Las marchas cambian, los nombres cambian, las muertas siguen siendo las mismas

Silvia Guzmán Coraita
por Silvia Guzmán Coraita 3 Junio de 2026
3 Junio de 2026
Ni una menos
Ni una menos .

Once años después del nacimiento de Ni Una Menos, la Argentina vuelve a marchar con la misma bronca y el mismo dolor. El femicidio de Chiara Páez, que dio origen a aquel histórico 3 de junio de 2015, encuentra hoy un espejo cruel en la muerte de Agostina Vega. Dos adolescentes de 14 años separadas por más de una década y unidas por una tragedia que el país no logró evitar.

La realidad obliga a una reflexión incómoda. Durante años se crearon ministerios, secretarías, observatorios y programas destinados a combatir la violencia de género. Sin embargo, los femicidios siguieron ocurriendo. La existencia de estructuras estatales nunca fue garantía de resultados cuando faltaron controles, recursos eficientes y políticas que llegaran verdaderamente a quienes estaban en riesgo.

Pero tampoco se puede ignorar el presente. Los recortes impulsados por el gobierno de Javier Milei en áreas sociales y de género generan preocupación en un contexto donde la violencia contra las mujeres sigue siendo una emergencia. Cuando el Estado se retira, la pregunta es quién ocupa ese lugar para asistir, proteger y prevenir.
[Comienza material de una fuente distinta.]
/-- Settles O60: each read but the last finds the command in flight, the last finds it committed. -/
theorem pollEndsWhenTheCommandCommits : Obligations.PollEndsWhenTheCommandCommits := by
  intro s hb hpos
  have hr (k : Nat) (hk : k ≤ s.seqCnt.toNat) : (s.present (asmPoll (s.seqCnt.toNat + 1))).noReset k :=
    noReset_present s _ (by simp [asmPoll]; omega)
  refine ⟨?_, fun k h1 hk => ?_⟩
  · obtain ⟨u, hrun, hidle⟩ := run_to_idle (s := s.present (asmPoll (s.seqCnt.toNat + 1))) hb hpos (hr _ le_rfl)
    obtain ⟨t, ht, hbit, hkeep⟩ := run_poll_succ (Nat.lt_succ_self _) hrun
    exact ⟨t, ht, hbit.trans hidle, hkeep hidle⟩
  · obtain ⟨j, rfl⟩ := Nat.exists_eq_add_one.2 h1
    obtain ⟨u, hrun, hbusy⟩ := run_in_flight (s := s.present (asmPoll (s.seqCnt.toNat + 1))) hb hk (hr j (by omega))
    obtain ⟨t, ht, hbit, -⟩ := run_poll_succ (by omega) hrun
    exact ⟨t, ht, hbit.trans hbusy⟩

end Sys2Proof.Machine
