/-! ### One step of the instructions, from the examples of their rules -/

theorem test_stz : runs 0o002002 [(.x, 0o1000)] [(0o1002, 0o7)] (fun t => t.wordAt 0o1002 == 0) = true := by decide
theorem test_sta : runs 0o004777 [(.b, 0o2000), (.a, 0o123456)] [] (fun t => t.wordAt 0o1777 == 0o123456) = true := by decide
theorem test_stt : runs 0o010005 [(.t, 0o7)] [] (fun t => t.wordAt 0o105 == 0o7) = true := by decide
theorem test_stx : runs 0o016000 [(.x, 0o10)] [] (fun t => t.wordAt 0o10 == 0o10) = true := by decide
theorem test_std_wraps : runs 0o020400 [(.b, 0o177777), (.a, 0o1), (.d, 0o2)] []
    (fun t => t.wordAt 0o177777 == 0o1 && t.wordAt 0 == 0o2) = true := by decide
theorem test_stf : runs 0o030400 [(.b, 0o4000), (.t, 0o40001), (.a, 0o100000)] [(0o4002, 0o5)]
    (fun t => t.wordAt 0o4000 == 0o40001 && t.wordAt 0o4001 == 0o100000 && t.wordAt 0o4002 == 0) = true := by decide
theorem test_min_skips : runs 0o040100 [] [(0o200, 0o177777)] (fun t => t.wordAt 0o200 == 0 && has t [(.p, 0o102)]) = true := by
  decide
theorem test_min_goes_on : runs 0o040100 [] [(0o200, 0o5)] (fun t => t.wordAt 0o200 == 0o6 && has t [(.p, 0o101)]) = true := by
  decide
theorem test_lda : runs 0o047403 [(.b, 0o1000), (.x, 0o2)] [(0o1003, 0o4000), (0o4002, 0o321)]
    (fun t => has t [(.a, 0o321), (.p, 0o101)]) = true := by decide
theorem test_ldt : runs 0o050404 [(.b, 0o1000)] [(0o1004, 0o177770)] (fun t => has t [(.t, 0o177770)]) = true := by decide
theorem test_ldx_indexes_by_the_old_x : runs 0o056000 [(.x, 0o500)] [(0o500, 0o620)] (fun t => has t [(.x, 0o620)]) = true := by
  decide
theorem test_ldd : runs 0o024400 [(.b, 0o3000)] [(0o3000, 0o177777), (0o3001, 0o1)]
    (fun t => has t [(.a, 0o177777), (.d, 0o1)]) = true := by decide
theorem test_ldf : runs 0o034400 [(.b, 0o4000)] [(0o4000, 0o40001), (0o4001, 0o100000), (0o4002, 0o3)]
    (fun t => has t [(.t, 0o40001), (.a, 0o100000), (.d, 0o3)]) = true := by decide
theorem test_add_overflows : runs 0o060002 [(.a, 0o77777)] [(0o102, 0o1)]
    (fun t => has t [(.a, 0o100000)] && !t.flag .c && t.flag .q && t.flag .o) = true := by decide
theorem test_sub_borrows : runs 0o064002 [(.a, 0o5)] [(0o102, 0o7)]
    (fun t => has t [(.a, 0o177776)] && !t.flag .c && !t.flag .q) = true := by decide
theorem test_and : runs 0o070002 [(.a, 0o123456)] [(0o102, 0o377)] (fun t => has t [(.a, 0o56)]) = true := by decide
theorem test_ora : runs 0o074002 [(.a, 0o120000)] [(0o102, 0o377)] (fun t => has t [(.a, 0o120377)]) = true := by decide
theorem test_mpy_overflows : runs 0o120002 [(.a, 0o177777)] [(0o102, 0o100000)]
    (fun t => has t [(.a, 0o100000)] && t.flag .q && t.flag .o) = true := by decide
theorem test_lbyt : runs 0o142200 [(.t, 0o2000), (.x, 0o3)] [(0o2001, 0o40502)] (fun t => has t [(.a, 0o102)]) = true := by decide
theorem test_sbyt : runs 0o142600 [(.t, 0o2000), (.x, 0o2), (.a, 0o177503)] [(0o2001, 0o40502)]
    (fun t => t.wordAt 0o2001 == 0o41502) = true := by decide
theorem test_lrb : runs 0o152630 [(.x, 0o4000)]
    [(0o4000, 0o100), (0o4001, 0o1), (0o4002, 0o2), (0o4003, 0o3), (0o4004, 0o4), (0o4005, 0o5), (0o4006, 0o100), (0o4007, 0o7)]
    (fun t => t.blockAt 3 == { p := 0o100, x := 1, t := 2, a := 3, d := 4, l := 5, sts := 0o100, b := 7 } &&
      has t [(.p, 0o101), (.x, 0o4000)]) = true := by decide
/-- The stored words hold drawn bits (R152), which no test can name; `Obligations.SrbStoresTheNamedLevel` says the rest. -/
theorem test_srb : runs 0o152402 [(.x, 0o5000), (.t, 0o2)] [] (fun t => has t [(.x, 0o5000), (.t, 0o2), (.p, 0o101)]) = true := by
  decide
theorem test_saa : runs 0o170777 [] [] (fun t => has t [(.a, 0o177777)]) = true := by decide
theorem test_sax : runs 0o171770 [] [] (fun t => has t [(.x, 0o177770)]) = true := by decide
theorem test_sat : runs 0o171000 [(.t, 0o7)] [] (fun t => has t [(.t, 0)]) = true := by decide
theorem test_sab : runs 0o170100 [] [] (fun t => has t [(.b, 0o100)]) = true := by decide
theorem test_aaa : runs 0o172775 [(.a, 0o10)] [] (fun t => has t [(.a, 0o5)]) = true := by decide
theorem test_aax : runs 0o173401 [(.x, 0o3)] [] (fun t => has t [(.x, 0o4)]) = true := by decide
theorem test_aat : runs 0o173002 [(.t, 0o177777)] [] (fun t => has t [(.t, 0o1)]) = true := by decide
theorem test_aab : runs 0o172200 [(.b, 0o1000)] [] (fun t => has t [(.b, 0o600)]) = true := by decide
theorem test_radd_carries : runs 0o146015 [(.d, 0o177777), (.a, 0o1)] []
    (fun t => has t [(.a, 0)] && t.flag .c && !t.flag .q) = true := by decide
theorem test_rsub : runs 0o146665 [(.a, 0o10), (.t, 0o3)] [] (fun t => has t [(.a, 0o5)] && t.flag .c && !t.flag .q) = true := by
  decide
theorem test_copy : runs 0o146145 [(.l, 0o123)] [] (fun t => has t [(.a, 0o123), (.l, 0o123)]) = true := by decide
theorem test_ad1 : runs 0o146457 [(.x, 0o2), (.a, 0o3)] [] (fun t => has t [(.x, 0o6)]) = true := by decide
theorem test_adc : runs 0o147061 [(.sts, 0o100), (.d, 0o1), (.t, 0o2)] [] (fun t => has t [(.d, 0o4)]) = true := by decide
theorem test_cld : runs 0o144115 [(.d, 0o3), (.a, 0o5)] [] (fun t => has t [(.d, 0), (.a, 0o3)]) = true := by decide
theorem test_cm1 : runs 0o144215 [(.d, 0o3), (.a, 0o5)] [] (fun t => has t [(.d, 0o5), (.a, 0o177774)]) = true := by decide
theorem test_swap : runs 0o144051 [(.a, 0o1), (.d, 0o2)] [] (fun t => has t [(.a, 0o2), (.d, 0o1)]) = true := by decide
theorem test_rand : runs 0o144465 [(.a, 0o177400), (.t, 0o7417)] [] (fun t => has t [(.a, 0o7400)]) = true := by decide
theorem test_rexo : runs 0o145075 [(.a, 0o52525), (.x, 0o177777)] [] (fun t => has t [(.a, 0o125252)]) = true := by decide
theorem test_rora : runs 0o145435 [(.a, 0o17), (.b, 0o360)] [] (fun t => has t [(.a, 0o377)]) = true := by decide
theorem test_exit : runs 0o146142 [(.l, 0o205)] [] (fun t => has t [(.p, 0o205)]) = true := by decide
theorem test_rclr : runs 0o146105 [(.a, 0o7)] [] (fun t => has t [(.a, 0), (.p, 0o101)]) = true := by decide
theorem test_rinc : runs 0o146407 [(.x, 0o7)] [] (fun t => has t [(.x, 0o10)] && !t.flag .c && !t.flag .q) = true := by decide
theorem test_rcdr : runs 0o146207 [(.x, 0o10)] [] (fun t => has t [(.x, 0o7)] && t.flag .c && !t.flag .q) = true := by decide
theorem test_rmpy : runs 0o141265 [(.a, 0o100), (.t, 0o177776)] [] (fun t => has t [(.a, 0o177777), (.d, 0o177600)]) = true := by
  decide
theorem test_rdiv : runs 0o141660 [(.a, 0), (.d, 0o144), (.t, 0o7)] [] (fun t => has t [(.a, 0o16), (.d, 0o2)]) = true := by decide
theorem test_bset : runs 0o174375 [] [] (fun t => has t [(.a, 0o100000)]) = true := by decide
theorem test_bset_flag : runs 0o174050 [(.sts, 0o376)] [] (fun t => has t [(.sts, 0o336)]) = true := by decide
theorem test_bskp : runs 0o175275 [(.a, 0o200)] [] (fun t => has t [(.p, 0o102)]) = true := by decide
theorem test_bsta : runs 0o176207 [(.sts, 0o4)] [] (fun t => has t [(.x, 0o1)] && !t.flag .k) = true := by decide
theorem test_bstc : runs 0o176007 [(.sts, 0o4), (.x, 0o1)] [] (fun t => has t [(.x, 0)] && t.flag .k) = true := by decide
theorem test_bsta_of_k : runs 0o176220 [(.sts, 0o4)] [] (fun t => has t [(.sts, 0)]) = true := by decide
theorem test_blda : runs 0o176775 [(.a, 0o100000)] [] (fun t => t.flag .k) = true := by decide
theorem test_bldc : runs 0o176575 [(.sts, 0o4), (.a, 0o100000)] [] (fun t => !t.flag .k) = true := by decide
theorem test_banc : runs 0o177060 [(.sts, 0o104)] [] (fun t => has t [(.sts, 0o100)]) = true := by decide
theorem test_borc : runs 0o177401 [(.d, 0)] [] (fun t => t.flag .k) = true := by decide
theorem test_band : runs 0o177216 [(.sts, 0o4), (.t, 0o4)] [] (fun t => !t.flag .k) = true := by decide
theorem test_bora : runs 0o177670 [(.sts, 0o200)] [] (fun t => t.flag .k) = true := by decide
theorem test_jmp : runs 0o125005 [] [(0o105, 0o4000)] (fun t => has t [(.p, 0o4000)]) = true := by decide
theorem test_jpl : runs 0o134010 [] [] (fun t => has t [(.l, 0o101), (.p, 0o110)]) = true := by decide
theorem test_jap : runs 0o130003 [(.a, 0o100000)] [] (fun t => has t [(.p, 0o101)]) = true := by decide
theorem test_jan : runs 0o130777 [(.a, 0o177777)] [] (fun t => has t [(.p, 0o77)]) = true := by decide
theorem test_jaz : runs 0o131002 [] [] (fun t => has t [(.p, 0o102)]) = true := by decide
theorem test_jaf : runs 0o131774 [(.a, 0o1)] [] (fun t => has t [(.p, 0o74)]) = true := by decide
theorem test_jpc : runs 0o132376 [(.x, 0o4)] [] (fun t => has t [(.x, 0o5), (.p, 0o76)]) = true := by decide
theorem test_jnc : runs 0o132775 [(.x, 0o177777)] [] (fun t => has t [(.x, 0), (.p, 0o101)]) = true := by decide
theorem test_jxn : runs 0o133405 [(.x, 0o100000)] [] (fun t => has t [(.p, 0o105)]) = true := by decide
theorem test_skp_eql : runs 0o140075 [(.a, 0o5), (.x, 0o5)] [] (fun t => has t [(.p, 0o102)]) = true := by decide
theorem test_skp_gre : runs 0o141005 [(.a, 0o100000)] [] (fun t => has t [(.p, 0o101)]) = true := by decide
theorem test_skp_mgre : runs 0o141465 [(.a, 0o177777), (.t, 0o1)] [] (fun t => has t [(.p, 0o102)]) = true := by decide
theorem test_skp_ueq : runs 0o142075 [(.a, 0o5), (.x, 0o5)] [] (fun t => has t [(.p, 0o101)]) = true := by decide
theorem test_skp_lst : runs 0o143065 [(.a, 0o177777), (.t, 0o1)] [] (fun t => has t [(.p, 0o102)]) = true := by decide
theorem test_skp_mlst : runs 0o143465 [(.a, 0o177777), (.t, 0o1)] [] (fun t => has t [(.p, 0o101)]) = true := by decide
theorem test_sht : runs 0o156074 [(.t, 0o170017)] [] (fun t => has t [(.t, 0o7400)] && t.flag .m) = true := by decide
theorem test_shd : runs 0o157201 [(.d, 0o100000), (.sts, 0o200)] [] (fun t => has t [(.d, 0o1)] && t.flag .m) = true := by decide
theorem test_sha : runs 0o154477 [(.a, 0o100001)] [] (fun t => has t [(.a, 0o140000)] && t.flag .m) = true := by decide
theorem test_sad : runs 0o154677 [(.a, 0o177776), (.d, 0o1)] [] (fun t => has t [(.a, 0o177777), (.d, 0)] && t.flag .m) = true := by
  decide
Sin embargo, el debate no debería reducirse a una pelea entre gobiernos. Porque la violencia machista no empezó con Milei ni terminó con los gobiernos anteriores. Es un problema estructural y cultural que atraviesa a toda la sociedad y que se alimenta de una cultura donde todavía persisten el machismo, la desigualdad y la violencia contra las mujeres.
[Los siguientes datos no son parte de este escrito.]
-- ==== Sys2Proof/Laws/Ops.lean ====
section
/-! SUPPORT. One lemma per shared operation that says everything it can do. -/

namespace Sys2Proof.Machine

/-- A command is held, rejected, faulted or accepted, and answers a next state in the first three cases (R218). -/
theorem processCommand_next {c : CommandKind} {f : State → Result} {s s' : State}
    (h : processCommand c f s = .next s') :
    (disposition c s.pp s.cp s.n = .hold ∧ s' = s) ∨
    (disposition c s.pp s.cp s.n = .reject ∧ s' = respond true s.cause.code s) ∨
    (∃ k, disposition c s.pp s.cp s.n = .fault k ∧ s' = takeFault k s) ∨
    (disposition c s.pp s.cp s.n = .accept ∧ f s = .next s') := by
  unfold processCommand at h
  split at h
  · next hd => exact .inl ⟨hd, by simpa using h.symm⟩
  · next hd => exact .inr (.inl ⟨hd, by simpa using h.symm⟩)
  · next k hd => exact .inr (.inr (.inl ⟨k, hd, by simpa using h.symm⟩))
  · next hd => exact .inr (.inr (.inr ⟨hd, h⟩))

theorem processCommand_hold {c : CommandKind} {s : State} (f : State → Result)
    (hd : disposition c s.pp s.cp s.n = .hold) : processCommand c f s = .next s := by
  simp [processCommand, hd]

theorem processCommand_reject {c : CommandKind} {s : State} (f : State → Result)
    (hd : disposition c s.pp s.cp s.n = .reject) :
    processCommand c f s = .next (respond true s.cause.code s) := by
  simp [processCommand, hd]

theorem processCommand_fault {c : CommandKind} {k : Cause} {s : State} (f : State → Result)
    (hd : disposition c s.pp s.cp s.n = .fault k) : processCommand c f s = .next (takeFault k s) := by
  simp [processCommand, hd]

theorem processCommand_accept {c : CommandKind} {s : State} (f : State → Result)
    (hd : disposition c s.pp s.cp s.n = .accept) : processCommand c f s = f s := by
  simp [processCommand, hd]

/-- A byte is appended exactly when the buffer has room. -/
theorem appendByte_next {x : Byte} {f : State → State} {s s' : State} (h : appendByte x f s = .next s') :
    s.n.val < 64 ∧ s' = f (storeByte x s) := by
  unfold appendByte at h
  split at h
  · next hn => exact ⟨hn, by simpa using h.symm⟩
  · simp at h

theorem appendByte_of_room {s : State} (x : Byte) (f : State → State) (h : s.n.val < 64) :
    appendByte x f s = .next (f (storeByte x s)) := if_pos h

/-- N after a byte is appended. -/
theorem storeByte_n_val {s : State} (x : Byte) (h : s.n.val < 64) : (storeByte x s).n.val = s.n.val + 1 := by
  simp only [storeByte_n, Fin.val_add]
  exact Nat.mod_eq_of_lt (by omega)

/-- T after the index is advanced, where it does not wrap. -/
theorem t_succ_val {t : Fin 64} (h : t.val ≠ 63) : (t + 1).val = t.val + 1 := by
  simp only [Fin.val_add]
  have := t.isLt
  exact Nat.mod_eq_of_lt (by omega)

/-- Q after the count is advanced, where it does not wrap. -/
theorem q_succ_val {q : Fin 9} (h : q.val < 8) : (q + 1).val = q.val + 1 := by
  simp only [Fin.val_add]
  exact Nat.mod_eq_of_lt (by omega)

/-- A read of the schedule after one word of it was written. -/
theorem setW_getElem (x : Word) (s : State) (i : Fin 64) :
    (setW x s).w[i] = if i = s.t then some x else s.w[i] := by
  simp only [setW_w, Fin.getElem_fin, Vector.getElem_set, Fin.ext_iff, eq_comm]

/-- A fault keeps everything but the six registers of R246, answers and takes the word. -/
theorem takeFault_eq (k : Cause) (s : State) :
    takeFault k s =
      { s with
        pp := .fault
        cp := .cidle
        t := 0
        n := 0
        q := 0
        cause := k
        rsp := s.rsp ++ [⟨true, k.code⟩]
        port := none } := rfl

end Sys2Proof.Machine
end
Y tal vez la pregunta más dura sea cuánto estamos dispuestos a cambiar como sociedad. Porque detrás de cada femicidio no solo hay un asesino: también hay señales ignoradas, entornos que callan, instituciones que llegan tarde y una comunidad que muchas veces prefiere mirar hacia otro lado. El Estado tiene una responsabilidad indelegable en la prevención y protección, pero ninguna política pública será suficiente si seguimos naturalizando conductas violentas, justificando el control sobre las mujeres o relativizando las denuncias. Cada femicidio es un fracaso estatal, pero también una derrota colectiva.
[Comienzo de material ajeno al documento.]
-- ==== Sys2Proof/Tests/Slice0.lean ====
section
/-! SUPPORT. The model's own tests: expected values are those of spec/95_test_vectors.md (named below as TV) or written out
from the encoding tables; and, for each obligation with hypotheses, a witness that meets them. -/

namespace Sys2Proof.Tests

open Sys2Proof.Machine

/-! ### States to test on -/

/-- The next state, if the outcome is one. -/
def next? : Result → Option State
  | .next t => some t
  | .fault _ => none
  | .refused _ => none

/-- The one block of "abc" (TV 2.2). -/
def abcBytes : List Byte := [0x61, 0x62, 0x63, 0x80] ++ List.replicate 59 0 ++ [0x18]

/-- A buffer that holds these bytes. -/
def bufferOf (bytes : List Byte) : Memory := (List.range bytes.length).map fun a => (a, bytes.getD a 0)

/-- Reset, then a computation over "abc" with its three bytes accepted (TV 2.2). -/
def abcPad80 : State :=
  { State.reset with
    h := someWords initialHash
    b := bufferOf [0x61, 0x62, 0x63]
    pp := .pad80
    n := 3
    len := 3
    cnt := 3 }

/-- A computation over more than one block, its first block full and in the core, every cell written. -/
def full (cp : CorePhase) (t : Fin 64) : State :=
  { State.reset with
    h := someWords initialHash
    v := someWords initialHash
    w := Vector.replicate 64 (some 0x61626380)
    b := bufferOf (abcBytes)
    pp := .recv
    cp := cp
    t := t
    n := 64
    len := 100
    cnt := 64 }

/-- A finished computation whose digest is that of "abc" (TV 2.4). -/
def abcDone : State :=
  { State.reset with
    h := someWords #v[0xba7816bf, 0x8f01cfea, 0x414140de, 0x5dae2223, 0xb00361a3, 0x96177a9c, 0xb410ff61, 0xf20015ad]
    pp := .done
    q := 8
    len := 3
    cnt := 3 }

/-- Reset, then `START 2` (TV 2.7). -/
def receiving : State :=
  { State.reset with
    h := someWords initialHash
    pp := .recv
    len := 2 }

/-- Reset, then a fault with cause 2 (TV T2). -/
def faulted : State :=
  { State.reset with
    pp := .fault
    cause := .pushUnexpected }

/-! ### Source lines that cannot be assembled (R109, R110) -/

theorem test_start_range : ¬ (AsmLine.start (2 ^ 32)).WellFormed := by decide
theorem test_pushb_range : ¬ (AsmLine.pushb 256).WellFormed := by decide
theorem test_rdb_range : ¬ (AsmLine.rdb 32).WellFormed := by decide
theorem test_rdw_range : ¬ (AsmLine.rdw 8).WellFormed := by decide
theorem test_cw_range : ¬ (AsmLine.cw (2 ^ 40)).WellFormed := by decide
theorem test_pushs_printable : ¬ (AsmLine.pushs ['a', Char.ofNat 0x7F]).WellFormed := by decide
theorem test_pushx_range : ¬ (AsmLine.pushx [0, 256]).WellFormed := by decide
theorem test_pushn_range : ¬ (AsmLine.pushn 256 1).WellFormed := by decide
theorem test_hash_printable : ¬ (AsmLine.hash [Char.ofNat 0x1F]).WellFormed := by decide
theorem test_assemble_refuses : assemble [.nop, .rdb 32] = none := by decide

/-- Program P1 of TV 3: `HASH "abc"`, its first and last words. -/
theorem test_assemble_hash_abc :
    (assemble [.hash ['a', 'b', 'c']]).map (fun ws => (ws.length, ws.take 5, ws.drop 35)) =
      some (36, [0x0100000003, 0x0200000061, 0x0200000062, 0x0200000063, 0x0300000000], [0x030000001F]) := by decide

/-! ### Words written out from the encoding tables (R103, R112; TV 2.6) -/

theorem test_decode_nop : decodeCommand 0x0000000000 = .instr .nop := by decide
theorem test_decode_start : decodeCommand 0x0100000003 = .instr (.start 3) := by decide
theorem test_decode_start_max : decodeCommand 0x01FFFFFFFF = .instr (.start 0xFFFFFFFF) := by decide
theorem test_decode_pushb : decodeCommand 0x02000000FF = .instr (.pushb 0xFF) := by decide
theorem test_decode_rdb : decodeCommand 0x030000001F = .instr (.rdb 31) := by decide
theorem test_decode_rdw : decodeCommand 0x0400000007 = .instr (.rdw 7) := by decide
theorem test_decode_rds : decodeCommand 0x0500000000 = .instr .rds := by decide
theorem test_decode_abort : decodeCommand 0x0600000000 = .instr .abort := by decide
theorem test_decode_illegal :
    ([0x0000000001, 0x0200000100, 0x0280000000, 0x0300000020, 0x0400000008, 0x0500000001, 0x06FFFFFFFF].map
      decodeCommand).all (· == .rejected .reservedOperandBits) = true := by decide
theorem test_decode_reserved :
    ([0x0700000000, 0x8000000000, 0xFF00000000, 0xFFFFFFFFFF].map decodeCommand).all
      (· == .rejected .reservedOpcode) = true := by decide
Por eso la discusión de fondo es otra: ¿para qué queremos un Estado si no puede garantizar el derecho más básico, ¿que es el derecho a la vida? ¿De qué sirven los discursos, los ministerios o los ajustes si las mujeres siguen muriendo? La verdadera fortaleza de una República no se mide por sus indicadores económicos ni por las disputas políticas del momento; se mide por su capacidad de proteger a los más vulnerables y de impedir que la violencia se convierta en una condena cotidiana.

Y si el Estado no está, si las instituciones fallan, si la política llega siempre después de la tragedia, entonces la sociedad tiene la obligación de asumir un papel más activo. No para reemplazar la justicia ni las responsabilidades públicas, sino para construir redes reales de cuidado, acompañamiento y solidaridad. El pensador anarquista Piotr Kropotkin sostenía que la cooperación y el apoyo mutuo son la base sobre la que las comunidades sobreviven y progresan. Quizás allí haya una enseñanza vigente: ninguna ley, ningún ministerio y ningún gobierno podrán resolver por sí solos una violencia que también se reproduce en los barrios, en las familias, en las escuelas y en los lugares de trabajo. Si el Estado falla, la sociedad no puede resignarse a la indiferencia. Debe organizarse, involucrarse y recuperar la capacidad de cuidar a los suyos antes de que sea demasiado tarde.

A once años de Ni Una Menos, la deuda sigue abierta. Y mientras haya una mujer menos, una adolescente asesinada o una familia destruida por la violencia, el reclamo seguirá vigente. Porque ninguna sociedad puede considerarse justa, moderna o libre mientras sus mujeres sigan teniendo que marchar para exigir algo tan elemental como seguir vivas.